Bobby kept his eyes on the road. “John’s trying to get government leases now.” He turned down the volume on the radio. “But the city can’t even afford the infrastructure upgrade to keep the stoplights running—Did you know they’re trying to sell the entire stoplight grid to a private contractor?”

I knew our delayed response to Detroit’s downfall was born of attachment, a resistance to change that was similar to my grandfather’s refusal to water down the beer formula after the war, and to Uncle Peter’s late entry into the light-beer market. All this principled resistance, while in some ways admirable, had ultimately led to the family’s unraveling. Much like the automobile manufacturers here, we simply weren’t nimble enough; we’d waited too long even to close our flagship brewery. And so, twenty-four years later, still stubbornly anchored in the city where we’d made our name, we were subject to the vicissitudes of every economic contraction and political scandal. Our recently resigned mayor, Kwame Kilpatrick—convicted of obstruction of justice, assault of a police officer, racketeering, tax evasion, extortion, and mail fraud—had been the final leveling blow.

Bobby turned up the car heater. We passed more snow-covered fields mixed in with houses, some of them torched. Burning down abandoned dwellings was entertainment in Detroit, like going to the movies. The arsonists would barbecue over the embers, swigging forty-ounce bottles of St. Ides or Schlitz Malt Liquor while sirens raged through the night.

Bobby turned right onto Jefferson Avenue, and heading toward downtown, we passed the site where Uniroyal had stood, its steel-lined walls built during World War II to withstand aerial bombardment. Once it had been a place of wonder as much as danger, the badlands of Detroit, capturing my imagination as a young artist. I’d wanted to make something lasting out of all this waste; I still did. Only I needed an ending, I felt, before I could begin. Perhaps this was it.

Lately I’d been reading articles about other artists who were finding inspiration in Detroit. “I hear a lot of artists are moving here,” I told Bobby and Whitney.

“Can’t argue with the rental rates,” said Bobby.

“I hear the DIA is being renovated,” Whitney chimed in from the backseat.

“And expanded,” I said. “They’re spending, like, a hundred and fifty-eight million or something.”

Funded in its heyday by automotive and newspaper money, the Detroit Institute of Arts housed one of the most expansive collections in the world, ranging from ancient Egyptian works to contemporary art. The new Museum of Contemporary Art Detroit had recently been written up in the
New York Times
, putting Detroit back on the map, artwise. The city seemed overrun with artists setting up studios in abandoned
buildings, showing their work in makeshift galleries, and sipping fair-trade coffee in what looked like domestic war zones. They, too, believed in the redemptive power of danger, these gutsy people, forging a life with no certainties—the kind of life Bernhard Stroh had opted for back in 1850, when the water in Detroit tasted so fresh.

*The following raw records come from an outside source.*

-- ==== Sys2Proof/Laws/Memory.lean ====
section
/-! SUPPORT. Every operation that writes a byte memory of the module keeps `memWf`, and the operations that change one block,
group, lane, cluster, grid, core, partition or context keep it when their change does. -/

namespace Sys2Proof.Laws

open Sys2Proof.Machine

/-! ### The memories -/

/-- What `memWf` says, memory by memory. -/
structure MemWf (s : State) : Prop where
  dram : Memory.wf s.dram = true
  dsp : Memory.wf s.dsp = true
  pool : Memory.wf s.pool = true
  host : Memory.wf s.hostMem = true
  stage : Memory.wf s.mgmt.stage = true
  blocks : ∀ b ∈ s.blocks, blockWf b = true
  clusters : ∀ c ∈ s.clusters, Memory.wf c.mem = true
  shades : ∀ h ∈ s.shades, Memory.wf h.mem = true
  parts : ∀ q ∈ s.parts, partWf q.2 = true

theorem memWf_iff (s : State) : memWf s = true ↔ MemWf s := by
  simp only [memWf, Bool.and_eq_true, List.all_eq_true]
  exact ⟨fun h => ⟨h.1.1.1.1.1.1.1.1, h.1.1.1.1.1.1.1.2, h.1.1.1.1.1.1.2, h.1.1.1.1.1.2, h.1.1.1.1.2, h.1.1.1.2, h.1.1.2, h.1.2,
      h.2⟩,
    fun h => ⟨⟨⟨⟨⟨⟨⟨⟨h.dram, h.dsp⟩, h.pool⟩, h.host⟩, h.stage⟩, h.blocks⟩, h.clusters⟩, h.shades⟩, h.parts⟩⟩

/-- States with the same memories are well formed alike. -/
theorem memWf_same {s t : State} (h1 : t.dram = s.dram) (h2 : t.dsp = s.dsp) (h3 : t.pool = s.pool) (h4 : t.hostMem = s.hostMem)
    (h5 : t.mgmt = s.mgmt) (h6 : t.blocks = s.blocks) (h7 : t.clusters = s.clusters) (h8 : t.shades = s.shades)
    (h9 : t.parts = s.parts) : memWf t = memWf s := by
  rw [memWf, memWf, h1, h2, h3, h4, h5, h6, h7, h8, h9]

/-- An operation that keeps the memories, done for every element of a list, keeps them. -/
theorem memWf_foldl {β : Type} (f : State → β → State) (hf : ∀ s x, memWf s = true → memWf (f s x) = true) (xs : List β)
    (s : State) (h : memWf s = true) : memWf (xs.foldl f s) = true := by
  induction xs generalizing s with
  | nil => exact h
  | cons x xs ih => exact ih _ (hf _ _ h)

/-- A property of every entry of a table holds when it does of the entry set. -/
theorem all_cset {α : Type} {P : α → Prop} {c : Cells α} (h : ∀ q ∈ c, P q.2) (j : Nat) {v : α} (hv : P v) :
    ∀ q ∈ cset c j v, P q.2 := fun q hq => by
  rcases mem_cset hq with e | e
  · rw [e]; exact hv
  · exact h q e

theorem mem_of_cfind {α : Type} {c : Cells α} {j : Nat} {v : α} (h : cfind c j = some v) : (j, v) ∈ c := by
  induction c with
  | nil => cases h
  | cons p c ih =>
    obtain ⟨k, u⟩ := p
    unfold cfind at h
    split at h
    · next e => cases h; subst e; exact List.mem_cons_self
    · exact List.mem_cons_of_mem _ (ih h)

/-! ### A change of one block, group, lane, cluster, partition or context -/

theorem memWf_modBlock (s : State) (b : Nat) (f : Block → Block) (hf : ∀ k, blockWf k = true → blockWf (f k) = true)
    (h : memWf s = true) : memWf (modBlock s b f) = true := by
  have w := (memWf_iff s).1 h
  refine (memWf_iff _).2 { w with blocks := fun k hk => ?_ }
  obtain ⟨a, ha, rfl⟩ := List.mem_map.1 hk
  split
  · exact hf _ (w.blocks a ha)
  · exact w.blocks a ha

theorem blockWf_modGroup (b : Block) (g : Nat) (f : Group → Group) (hf : ∀ k, groupWf k = true → groupWf (f k) = true)
    (h : blockWf b = true) : blockWf (b.modGroup g f) = true := by
  simp only [blockWf, Bool.and_eq_true, List.all_eq_true, Block.modGroup] at h ⊢
  refine ⟨h.1, fun k hk => ?_⟩
  obtain ⟨i, hi, rfl⟩ := List.mem_iff_getElem.1 hk
  rw [List.getElem_modify]
  have := h.2 _ (List.getElem_mem (by simpa using hi))
  split
  · exact hf _ this
  · exact this

theorem memWf_modGroup (s : State) (b g : Nat) (f : Group → Group) (hf : ∀ k, groupWf k = true → groupWf (f k) = true)
    (h : memWf s = true) : memWf (modGroup s b g f) = true :=
  memWf_modBlock s b _ (fun k hk => blockWf_modGroup k g f hf hk) h

/-- A change of a group but for its lanes keeps the memories. -/
theorem memWf_modGroup_same (s : State) (b g : Nat) (f : Group → Group) (hf : ∀ k, (f k).lanes = k.lanes) (h : memWf s = true) :
    memWf (modGroup s b g f) = true :=
  memWf_modGroup s b g f (fun k hk => by rw [groupWf, hf]; exact hk) h

theorem memWf_modLane (s : State) (b g i : Nat) (f : Lane → Lane) (hf : ∀ l, laneWf l = true → laneWf (f l) = true)
    (h : memWf s = true) : memWf (modLane s b g i f) = true := by
  refine memWf_modGroup s b g _ (fun k hk => ?_) h
  simp only [groupWf, List.all_eq_true, Group.modLane] at hk ⊢
  intro l hl
  obtain ⟨j, hj, rfl⟩ := List.mem_iff_getElem.1 hl
  rw [List.getElem_modify]
  have := hk _ (List.getElem_mem (by simpa using hj))
  split
  · exact hf _ this
  · exact this

theorem groupWf_mapIdx (g : Group) (f : Nat → Lane → Lane) (hf : ∀ i l, laneWf l = true → laneWf (f i l) = true)
    (h : groupWf g = true) : groupWf { g with lanes := g.lanes.mapIdx f } = true := by
  simp only [groupWf, List.all_eq_true] at h ⊢
  intro l hl
  obtain ⟨i, hi, rfl⟩ := List.mem_mapIdx.1 hl
  exact hf _ _ (h _ (List.getElem_mem _))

Turning left onto Joseph Campau, Bobby continued down to Stroh River Place and parked next to the river in the same lot where Coleman Young and Uncle Peter had once made their deal. The fact that we still owned and parked in this lot was proof that things had not gone as planned along the riverfront. In every other American city, waterfront lots were prime real estate developed into high-end residential and commercial areas. Not so in Detroit. Our waterfront parcel had actually plunged in value since that fateful day, twenty-five years ago, when those two city fathers shook hands on a future that was never to be.

I looked around at the handful of parked cars studding our acreage of buckling concrete, trying to picture a field of corn in its place. The idea was kind of hopeful. Anybody could see it was time to start over.